Problem requirements:
Please transcribe exactly, and only, the lines of the data below between the line holding "multi : Bool" and the line holding "r (R263) -/", inclusive.

[Dataset entries]
-- ==== Sys2Proof/Machine/State.lean ====
section
/-!
DEFINITION. The state of the block as plain data: every register, buffer, queue, mode and status the manual gives
the part, one structure per unit. A field's docstring gives what it is, its width, the rule that names it and its
reset value. Tables are sparse (`AMap`): what a table does not list reads as the stated reset value.
-/
namespace Sys2Proof.Machine

/-- Why a command stops the machine. -/
inductive Fault where
  /-- The command names a core, cluster, link, die, mailbox or other unit that Table ARC-1 (R16) does not give the
  part. Raised by every meaning that takes a unit number; safe. -/
  | noSuchUnit
  deriving DecidableEq, Repr

/-- Why a command has no meaning. -/
inductive Refusal where
  /-- The command has no meaning yet. Raised only by an arm of `exec` that stands in for one; safe. -/
  | notModelled (mnemonic : String)
  deriving DecidableEq, Repr

/-- The outcome of a command. -/
abbrev Out (σ : Type) := Host.Outcome σ Fault Refusal

/-- A value read in some format: NaN, an infinity, or an exact value `(-1)^neg * m * 2^k` (R45, R46). -/
inductive Val where
  | nan
  | inf (neg : Bool)
  | fin (neg : Bool) (m : Nat) (k : Int)
  deriving DecidableEq, Repr

/-- One lane of an exact accumulator (R54, R55, R57, R62, R88). -/
structure Lane where
  /-- integer X on the lane's grid, guard included (R54, R55, R57; 376 or 696 bits; reset 0) -/
  x : Int := 0
  /-- NaN seen (R62; 1 bit; reset 0) -/
  nan : Bool := false
  /-- +Inf seen (R62; 1 bit; reset 0) -/
  pinf : Bool := false
  /-- −Inf seen (R62; 1 bit; reset 0) -/
  ninf : Bool := false
  /-- residue modulo 2^61 − 1 (R88; 61 bits; reset 0) -/
  res : Nat := 0
  deriving DecidableEq, Repr

/-! ### Cores (chapters TSI, TSO) -/

/-- The three entry points of a program (R96). -/
inductive HKind where
  | init | slice | final
  deriving DecidableEq, Repr

/-- What a running handler waits for (R177, R180, R181, R182). -/
inductive Wait where
  | none | room | waitf | endf | fetchRoom | landing
  deriving DecidableEq, Repr

/-- The identity of a context (R96). -/
structure CtxId where
  slot : Nat
  inst : Nat
  chunk : Nat
  deriving DecidableEq, Repr

/-- A slice presented to a core (R96). -/
structure Slice where
  ctx : CtxId
  contrib : Nat
  data : List Byte
  deriving DecidableEq, Repr

/-- A fabric request of a core, a FETCH READ or a WRITE of a MEMWR output (R174, R180, R618). -/
structure CoreReq where
  /-- tag the request travels with (Table MEM-4) -/
  tag : Nat
  /-- descriptor: LOCAL target of a FETCH, MEMWR descriptor of a WRITE -/
  desc : Nat
  /-- first beat written or read -/
  beat : Nat
  /-- beats -/
  n : Nat
  /-- number of the FETCH it belongs to within the handler: one of more than 64 beats sends two READs -/
  no : Nat
  /-- status of the answer, once there is one -/
  status : Option Nat
  /-- FT of the last send (R618) -/
  sentAt : Nat
  /-- resends so far (R618) -/
  resends : Nat
  /-- the request packet, for a resend -/
  pkt : Packet
  deriving DecidableEq, Repr

/-- A context of a core: its parked accumulators and its recorded status (R96, R99, R137, R184). -/
structure Ctx where
  id : CtxId
  /-- epoch tag it is bound to (R105) -/
  etag : Nat
  /-- parked XS lanes, key 16n + k (R99; reset cleared) -/
  xs : AMap Nat Lane := []
  /-- parked XP lanes (R99; reset cleared) -/
  xp : AMap Nat Lane := []
  /-- INIT has run (R96) -/
  initDone : Bool := false
  /-- FINAL has started (R96) -/
  finalStarted : Bool := false
  /-- FINAL has ended (R99) -/
  finalEnded : Bool := false
  /-- first recorded fault status, 0x00 for none (R137, R184) -/
  status : Nat := 0
  /-- count of later faults (R137, R184; 16 bits saturating) -/
  later : Nat := 0
  /-- WRITEs of MEMWR outputs (R174) -/
  wrs : List CoreReq := []
  /-- place of its context slot in the context area (R99, R101; the lowest free one, DESIGN CHOICE) -/
  pos : Nat := 0
  deriving DecidableEq, Repr

/-- The handler a core is running (R97). -/
structure Run where
  ctx : CtxId
  kind : HKind
  /-- offset of the next instruction (R107, R178) -/
  pc : Nat
  /-- cycles spent, dispatch included (R102, R103, Table TSI-8) -/
  cycles : Nat
  /-- the slice of a SLICE handler -/
  slice : Option Slice
  /-- what the handler waits for -/
  wait : Wait
  /-- fetches issued, in order (R180, R182) -/
  fetches : List CoreReq
  /-- when the present wait began (R103, R177) -/
  waitAt : Nat := 0
  /-- cycle at which a register that was written becomes readable, by the register's number in `tsiReads` (R114; at
  entry none is waited for) -/
  ready : AMap Nat Nat := []
  deriving DecidableEq, Repr

/-- One Tahr core (Table TSI-1, R93). -/
structure Core where
  /-- V0–V31 (R93; 512 bits each; reset 0, DESIGN CHOICE) -/
  v : AMap Nat (BitVec 512) := []
  /-- S1–S15; S0 reads 0 (R93; 64 bits each; reset 0, DESIGN CHOICE) -/
  s : AMap Nat Word := []
  /-- M1–M7; M0 reads all ones (R93; 32 bits each; reset 0, DESIGN CHOICE) -/
  m : AMap Nat (BitVec 32) := []
  /-- XS0–XS7, lane k of XSn at key 16n + k (R93; reset cleared) -/
  xs : AMap Nat Lane := []
  /-- XP0–XP3, likewise (R93; reset cleared) -/
  xp : AMap Nat Lane := []
  /-- CURSOR of ST0–ST15 (R106; 16 bits; reset 0) -/
  cur : AMap Nat Nat := []
  /-- write cursor of MEMWR descriptors for XCENC (R174; reset 0) -/
  wcur : AMap Nat Nat := []
  /-- the running handler (R97; reset none) -/
  run : Option Run := none
  /-- the resident context (R99; reset none) -/
  resident : Option CtxId := none
  /-- live contexts, resident one included (R99; reset none) -/
  ctxs : List Ctx := []
  /-- slice ring (R199; reset empty) -/
  ring : List Slice := []
  /-- FT of the uncorrectable errors found within the last second (R485; reset none) -/
  eccAt : List Nat := []
  deriving DecidableEq, Repr

/-! ### Collectives (chapters COL, PRK, SPA) -/

/-- An absorbed packet of a contribution, kept until its slices have been presented (R96, R199). -/
structure AbsPkt where
  contrib : Nat
  pkt : Nat
  last : Bool
  payload : List Byte
  deriving DecidableEq, Repr

/-- States of a chunk instance (Table COL-6, R203). -/
inductive RecState where
  | filling | waiting | complete
  deriving DecidableEq, Repr

/-- A positional output being assembled (R165 to R169). -/
structure OutAsm where
  desc : Nat
  /-- runs of bytes written: byte offset and bytes, no byte twice (R167) -/
  wr : List (Nat × List Byte) := []
  /-- packet numbers already sent (R168) -/
  sent : List Nat := []
  deriving DecidableEq, Repr

/-- A core's segment of an append output (R170). -/
structure AppSeg where
  desc : Nat
  g : Nat
  s4 : Nat
  /-- elements at the width of the descriptor's FMT -/
  elems : List Nat := []
  /-- XCENC groups, zero padded to 64 bytes -/
  groups : List (List Byte) := []
  deriving DecidableEq, Repr

/-- A sparse entry dealt to a core: row, ordinal in its row, column and raw value bytes (R255, R269). -/
structure SEntry where
  row : Nat
  ord : Nat
  col : Nat
  raw : List Byte
  deriving DecidableEq, Repr

/-- A run of up to 16 sparse entries queued for decoding (R269). -/
structure SRun where
  ctx : CtxId
  contrib : Nat
  tile : Nat
  ents : List SEntry
  deriving DecidableEq, Repr

/-- What a contributor's segments have shown of a tile's row: contributor, tile, row and whether the segment may
repeat the row (R256). -/
structure SRow where
  contrib : Nat
  tile : Nat
  row : Nat
  multi : Bool
  deriving DecidableEq, Repr

/-- The sparse side of a chunk record (R253 to R267). -/
structure SparseRec where
  /-- exact sums by element index (R252; reset cleared) -/
  lanes : AMap Nat Lane := []
  /-- columns that some entry named, as a mask, by row 64t + r (R263) -/
  touched : AMap Nat Nat := []
  /-- PRES and FAULT bitmaps by contributor (Table SPA-2) -/
  dirs : AMap Nat (Nat × Nat) := []
  /-- rows seen (R256, R257) -/
  rows : List SRow := []
  /-- OR of RBM by tile (R260) -/
  union : AMap Nat Nat := []
  /-- lowest recorded fault by tile: contributor, row, entry, place in Table SPA-5, status (R259) -/
  faults : AMap Nat (Nat × Nat × Nat × Nat × Nat) := []
  deriving DecidableEq, Repr

/-- A chunk record (R194, R199, R203). -/
structure Rec where
  inst : Nat
  /-- epoch tag bound at the first absorption (R209) -/
  etag : Nat
  st : RecState := .filling
  /-- absorbed packets: the contribution bitmap and the bytes not yet presented (R194) -/
  pkts : List AbsPkt := []
  /-- expected packet counts (R194) -/
  counts : AMap Nat Nat := []
  /-- slices presented: core and contributor (R96) -/
  shown : List (Nat × Nat) := []
  /-- cause, once the instance has failed (R207) -/
  failed : Option Nat := none
  /-- lowest-numbered core with a recorded fault (R207) -/
  faultCore : Option Nat := none
  /-- CSTAT has been sent (R207) -/
  cstat : Bool := false
  /-- FT of the absorption that completed the instance (R206, R236, R245) -/
  doneT : Nat := 0
  /-- positional outputs -/
  outs : List OutAsm := []
  /-- append outputs -/
  apps : List AppSeg := []
  /-- flag tile records (R91, R92) -/
  flags : AMap Nat (BitVec 64) := []
  /-- flag tiles withheld (R89, R169) -/
  withheld : List Nat := []
  /-- every output withheld (R89) -/
  withAll : Bool := false
  /-- every result packet has been handed to the crossbar (R168) -/
  flushed : Bool := false
  /-- result packets handed over, as packet number and payload, for the digest (R467) -/
  results : List (Nat × List Byte) := []
  sparse : SparseRec := {}
  /-- exact sums of a FUSED instance by element (R232) -/
  fy : List Nat := []
  /-- quantised elements of a FUSED instance, then scales (R232) -/
  fz : List Nat := []
  deriving DecidableEq, Repr

/-- The state of one chunk at its owner cluster (R201, R203, R205, R239, R240). -/
structure ChunkSt where
  /-- current instance; none before a shadowed or promoted chunk has taken one (R201, R497, R510) -/
  cur : Option Nat := none
  /-- live records: current and next instance (R197) -/
  recs : List Rec := []
  /-- FT at which the timer started (R205) -/
  timer : Option Nat := none
  /-- side aborts kept for instances not yet current (R235) -/
  kept : List Nat := []
  /-- next instances that have ended before they became current (R235, R489) -/
  ended : List Nat := []
  /-- step count of a FUSED chunk (R239; reset 0) -/
  step : Nat := 0
  /-- stale mark of a FUSED chunk (R240; reset 0) -/
  stale : Bool := false
  /-- residual values in RFMT (R237; reset +0) -/
  resid : List Nat := []
  /-- partials of Q by instance and chunk (R234; reset none) -/
  parts : AMap (Nat × Nat) Lane := []
  deriving DecidableEq, Repr

/-- A relay record (R219). -/
structure RelayRec where
  cl : Nat
  slot : Nat
  chunk : Nat
  inst : Nat
  /-- RESULT packets relayed -/
  seen : Nat
  /-- COUNT once known -/
  total : Option Nat
  deriving DecidableEq, Repr

/-- A message between the owners of a fused set over the bridge sets (R234, R235). -/
structure SideMsg where
  dst : Nat
  slot : Nat
  inst : Nat
  /-- chunk of the sender -/
  chunk : Nat
  /-- the exact partial of Q; none for a side abort -/
  part : Option Lane
  deriving DecidableEq, Repr

/-- An instance digest entry that is still open (R468). -/
structure OpenDigest where
  slot : Nat
  inst : Nat
  sum : Word := 0
  chunks : Nat := 0
  /-- chunks that ended the instance, complete or failed -/
  ended : Nat := 0
  /-- lowest failed chunk and its cause -/
  failed : Option (Nat × Nat) := none
  flags : Nat := 0
  /-- FT at which the first chunk ended the instance -/
  since : Nat := 0
  deriving DecidableEq, Repr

Response to the task:
  multi : Bool
  deriving DecidableEq, Repr

/-- The sparse side of a chunk record (R253 to R267). -/
structure SparseRec where
  /-- exact sums by element index (R252; reset cleared) -/
  lanes : AMap Nat Lane := []
  /-- columns that some entry named, as a mask, by row 64t + r (R263) -/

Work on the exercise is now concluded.